_TASK DETAILS_. When you reach the line in the data below that contains "ORed in exactly", please start repeating lines exactly, and stop after the line that contains "(∀ f : BitVec 5, (sext f).toInt = f.toInt ∧", repeating nothing else.

(Extracted data entries)
- Opening Delimiter -
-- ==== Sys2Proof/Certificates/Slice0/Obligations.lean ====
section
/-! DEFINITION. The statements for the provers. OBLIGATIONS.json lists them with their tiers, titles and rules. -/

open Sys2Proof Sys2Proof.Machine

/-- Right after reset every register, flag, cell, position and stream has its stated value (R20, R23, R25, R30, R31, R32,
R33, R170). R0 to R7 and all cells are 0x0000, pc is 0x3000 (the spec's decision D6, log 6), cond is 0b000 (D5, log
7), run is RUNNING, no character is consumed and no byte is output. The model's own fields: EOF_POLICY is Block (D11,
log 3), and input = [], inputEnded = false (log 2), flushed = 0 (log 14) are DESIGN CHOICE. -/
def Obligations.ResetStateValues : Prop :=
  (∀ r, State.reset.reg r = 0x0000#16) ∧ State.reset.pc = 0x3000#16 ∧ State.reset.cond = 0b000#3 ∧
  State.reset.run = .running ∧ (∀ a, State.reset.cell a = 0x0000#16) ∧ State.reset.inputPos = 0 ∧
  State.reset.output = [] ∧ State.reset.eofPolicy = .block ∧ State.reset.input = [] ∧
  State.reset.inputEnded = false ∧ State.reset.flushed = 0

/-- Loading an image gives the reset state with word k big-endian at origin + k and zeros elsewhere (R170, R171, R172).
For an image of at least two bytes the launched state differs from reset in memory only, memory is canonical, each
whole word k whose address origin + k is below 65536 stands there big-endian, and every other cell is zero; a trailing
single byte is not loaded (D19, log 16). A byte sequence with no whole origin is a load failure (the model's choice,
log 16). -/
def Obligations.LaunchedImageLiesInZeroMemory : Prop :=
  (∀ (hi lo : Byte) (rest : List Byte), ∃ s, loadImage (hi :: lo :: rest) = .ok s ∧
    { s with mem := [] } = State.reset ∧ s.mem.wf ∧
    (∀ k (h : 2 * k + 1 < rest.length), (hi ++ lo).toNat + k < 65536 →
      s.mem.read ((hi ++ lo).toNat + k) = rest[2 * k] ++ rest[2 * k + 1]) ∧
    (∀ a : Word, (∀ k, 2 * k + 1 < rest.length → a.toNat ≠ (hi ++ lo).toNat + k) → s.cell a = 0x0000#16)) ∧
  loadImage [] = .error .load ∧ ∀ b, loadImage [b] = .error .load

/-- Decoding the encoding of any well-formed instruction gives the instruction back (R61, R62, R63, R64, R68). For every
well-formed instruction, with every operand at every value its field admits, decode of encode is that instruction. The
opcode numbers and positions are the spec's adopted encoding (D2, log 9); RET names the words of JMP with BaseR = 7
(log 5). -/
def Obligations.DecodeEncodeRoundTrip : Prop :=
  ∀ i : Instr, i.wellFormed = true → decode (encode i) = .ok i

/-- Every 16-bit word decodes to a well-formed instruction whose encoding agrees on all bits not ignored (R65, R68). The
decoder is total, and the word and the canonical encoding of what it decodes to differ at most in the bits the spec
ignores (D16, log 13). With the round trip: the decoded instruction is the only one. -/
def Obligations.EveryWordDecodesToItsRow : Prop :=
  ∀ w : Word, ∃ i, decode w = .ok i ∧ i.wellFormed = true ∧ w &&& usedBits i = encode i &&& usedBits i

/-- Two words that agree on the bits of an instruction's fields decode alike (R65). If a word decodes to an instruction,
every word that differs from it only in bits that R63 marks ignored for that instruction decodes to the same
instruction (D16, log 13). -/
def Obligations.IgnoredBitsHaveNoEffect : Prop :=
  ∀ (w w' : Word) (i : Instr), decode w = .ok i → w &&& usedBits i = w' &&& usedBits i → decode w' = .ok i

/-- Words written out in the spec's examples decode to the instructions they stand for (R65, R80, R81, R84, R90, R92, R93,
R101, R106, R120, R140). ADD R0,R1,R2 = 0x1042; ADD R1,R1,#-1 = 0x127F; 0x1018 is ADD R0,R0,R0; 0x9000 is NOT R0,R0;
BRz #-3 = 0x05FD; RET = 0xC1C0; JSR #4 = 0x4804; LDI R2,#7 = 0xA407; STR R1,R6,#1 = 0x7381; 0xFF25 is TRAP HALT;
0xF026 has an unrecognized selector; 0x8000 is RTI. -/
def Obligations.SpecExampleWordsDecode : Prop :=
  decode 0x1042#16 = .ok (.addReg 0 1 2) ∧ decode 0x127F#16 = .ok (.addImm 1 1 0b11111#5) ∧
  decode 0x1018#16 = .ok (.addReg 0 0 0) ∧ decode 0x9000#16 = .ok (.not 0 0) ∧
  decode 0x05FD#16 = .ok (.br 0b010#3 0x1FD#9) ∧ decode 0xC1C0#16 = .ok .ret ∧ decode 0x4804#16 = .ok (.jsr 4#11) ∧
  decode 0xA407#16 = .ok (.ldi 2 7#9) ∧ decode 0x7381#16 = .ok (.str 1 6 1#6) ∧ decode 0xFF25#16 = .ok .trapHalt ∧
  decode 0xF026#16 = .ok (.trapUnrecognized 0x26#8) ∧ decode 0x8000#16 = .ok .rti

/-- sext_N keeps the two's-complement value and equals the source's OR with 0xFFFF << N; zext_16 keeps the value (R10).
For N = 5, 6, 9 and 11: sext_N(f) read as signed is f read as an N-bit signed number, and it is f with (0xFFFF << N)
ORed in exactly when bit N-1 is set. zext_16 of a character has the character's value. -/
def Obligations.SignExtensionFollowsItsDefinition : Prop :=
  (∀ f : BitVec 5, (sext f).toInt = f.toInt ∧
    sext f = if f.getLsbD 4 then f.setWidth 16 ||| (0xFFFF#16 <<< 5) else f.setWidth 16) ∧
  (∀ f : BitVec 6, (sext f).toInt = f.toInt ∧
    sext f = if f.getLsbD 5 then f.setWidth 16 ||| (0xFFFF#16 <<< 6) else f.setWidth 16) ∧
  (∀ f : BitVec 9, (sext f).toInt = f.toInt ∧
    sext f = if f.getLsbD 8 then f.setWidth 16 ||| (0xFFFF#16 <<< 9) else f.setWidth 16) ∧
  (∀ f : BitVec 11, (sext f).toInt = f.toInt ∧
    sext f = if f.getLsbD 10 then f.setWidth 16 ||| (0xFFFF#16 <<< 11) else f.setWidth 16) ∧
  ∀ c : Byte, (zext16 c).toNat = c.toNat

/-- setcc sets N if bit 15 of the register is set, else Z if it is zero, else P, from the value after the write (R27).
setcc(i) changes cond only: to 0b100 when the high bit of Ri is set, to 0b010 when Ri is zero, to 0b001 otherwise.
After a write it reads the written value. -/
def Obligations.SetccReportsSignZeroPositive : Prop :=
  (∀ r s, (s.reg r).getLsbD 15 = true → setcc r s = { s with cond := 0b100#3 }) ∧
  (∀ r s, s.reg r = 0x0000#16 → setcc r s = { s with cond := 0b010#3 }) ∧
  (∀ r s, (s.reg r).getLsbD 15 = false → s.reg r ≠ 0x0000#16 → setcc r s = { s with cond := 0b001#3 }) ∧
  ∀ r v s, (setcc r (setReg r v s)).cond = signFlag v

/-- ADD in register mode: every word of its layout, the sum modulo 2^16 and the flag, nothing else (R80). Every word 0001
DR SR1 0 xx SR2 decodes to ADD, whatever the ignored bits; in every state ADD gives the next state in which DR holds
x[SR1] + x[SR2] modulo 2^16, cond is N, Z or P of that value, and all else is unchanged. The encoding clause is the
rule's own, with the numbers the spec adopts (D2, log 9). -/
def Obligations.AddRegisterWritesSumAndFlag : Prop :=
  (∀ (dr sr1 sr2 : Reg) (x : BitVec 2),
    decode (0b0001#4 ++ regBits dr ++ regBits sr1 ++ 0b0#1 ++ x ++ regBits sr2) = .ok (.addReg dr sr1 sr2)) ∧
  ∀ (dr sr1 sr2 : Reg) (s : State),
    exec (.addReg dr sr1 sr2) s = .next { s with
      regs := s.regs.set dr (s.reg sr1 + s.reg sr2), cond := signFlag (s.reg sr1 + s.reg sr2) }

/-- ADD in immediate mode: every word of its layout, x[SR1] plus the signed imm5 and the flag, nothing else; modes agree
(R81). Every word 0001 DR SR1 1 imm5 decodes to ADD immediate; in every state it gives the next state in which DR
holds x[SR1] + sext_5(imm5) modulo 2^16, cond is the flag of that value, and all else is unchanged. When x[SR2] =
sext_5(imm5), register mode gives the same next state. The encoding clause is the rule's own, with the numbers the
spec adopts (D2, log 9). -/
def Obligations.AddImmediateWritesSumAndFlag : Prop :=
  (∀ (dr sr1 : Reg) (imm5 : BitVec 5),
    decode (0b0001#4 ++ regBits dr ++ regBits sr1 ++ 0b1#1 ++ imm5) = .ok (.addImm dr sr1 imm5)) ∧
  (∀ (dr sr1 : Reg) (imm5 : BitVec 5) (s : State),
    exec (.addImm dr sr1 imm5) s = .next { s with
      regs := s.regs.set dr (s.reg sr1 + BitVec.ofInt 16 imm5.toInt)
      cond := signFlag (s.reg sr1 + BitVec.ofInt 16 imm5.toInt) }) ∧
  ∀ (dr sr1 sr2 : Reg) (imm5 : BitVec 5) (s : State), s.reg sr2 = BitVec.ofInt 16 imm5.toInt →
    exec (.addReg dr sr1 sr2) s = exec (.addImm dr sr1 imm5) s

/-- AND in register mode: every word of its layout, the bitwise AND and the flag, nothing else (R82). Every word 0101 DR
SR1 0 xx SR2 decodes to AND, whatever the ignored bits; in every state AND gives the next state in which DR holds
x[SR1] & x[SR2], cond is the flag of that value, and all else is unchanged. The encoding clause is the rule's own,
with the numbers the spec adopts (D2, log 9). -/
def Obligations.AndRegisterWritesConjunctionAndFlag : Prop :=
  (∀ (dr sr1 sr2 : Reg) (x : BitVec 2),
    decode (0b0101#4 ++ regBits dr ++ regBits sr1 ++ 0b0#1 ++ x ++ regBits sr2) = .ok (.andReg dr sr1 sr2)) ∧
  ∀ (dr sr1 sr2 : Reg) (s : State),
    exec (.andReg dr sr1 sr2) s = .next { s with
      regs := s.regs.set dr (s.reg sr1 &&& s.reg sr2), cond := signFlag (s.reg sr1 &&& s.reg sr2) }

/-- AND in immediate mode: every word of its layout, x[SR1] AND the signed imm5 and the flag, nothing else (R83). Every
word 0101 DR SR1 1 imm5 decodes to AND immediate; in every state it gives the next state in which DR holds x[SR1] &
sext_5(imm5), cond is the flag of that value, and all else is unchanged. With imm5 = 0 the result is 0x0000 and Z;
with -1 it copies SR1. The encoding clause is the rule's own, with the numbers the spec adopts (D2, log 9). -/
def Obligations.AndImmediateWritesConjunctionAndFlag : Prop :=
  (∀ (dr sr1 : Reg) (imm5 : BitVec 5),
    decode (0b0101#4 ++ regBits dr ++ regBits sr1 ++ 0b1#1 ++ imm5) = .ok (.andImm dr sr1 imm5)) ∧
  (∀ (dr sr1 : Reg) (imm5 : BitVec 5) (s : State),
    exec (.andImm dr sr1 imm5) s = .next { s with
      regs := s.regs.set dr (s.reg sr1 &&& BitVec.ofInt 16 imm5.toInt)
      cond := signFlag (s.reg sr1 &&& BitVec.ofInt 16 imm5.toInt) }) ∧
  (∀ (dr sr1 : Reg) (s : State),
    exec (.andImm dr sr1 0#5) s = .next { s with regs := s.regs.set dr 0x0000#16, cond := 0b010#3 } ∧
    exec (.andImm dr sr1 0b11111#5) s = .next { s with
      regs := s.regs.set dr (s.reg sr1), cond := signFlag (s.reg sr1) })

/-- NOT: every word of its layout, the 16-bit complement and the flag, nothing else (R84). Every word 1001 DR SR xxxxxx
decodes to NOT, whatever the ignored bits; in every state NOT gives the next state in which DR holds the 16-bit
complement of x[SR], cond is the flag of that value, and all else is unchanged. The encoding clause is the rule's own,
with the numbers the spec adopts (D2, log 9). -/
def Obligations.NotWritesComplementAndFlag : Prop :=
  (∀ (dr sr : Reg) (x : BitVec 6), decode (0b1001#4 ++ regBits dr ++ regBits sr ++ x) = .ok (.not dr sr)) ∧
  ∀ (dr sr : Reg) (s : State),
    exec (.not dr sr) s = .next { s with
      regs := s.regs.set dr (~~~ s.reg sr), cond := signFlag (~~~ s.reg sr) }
- Closing Delimiter -
_TASK SOLUTION_.
ORed in exactly when bit N-1 is set. zext_16 of a character has the character's value. -/
def Obligations.SignExtensionFollowsItsDefinition : Prop :=
  (∀ f : BitVec 5, (sext f).toInt = f.toInt ∧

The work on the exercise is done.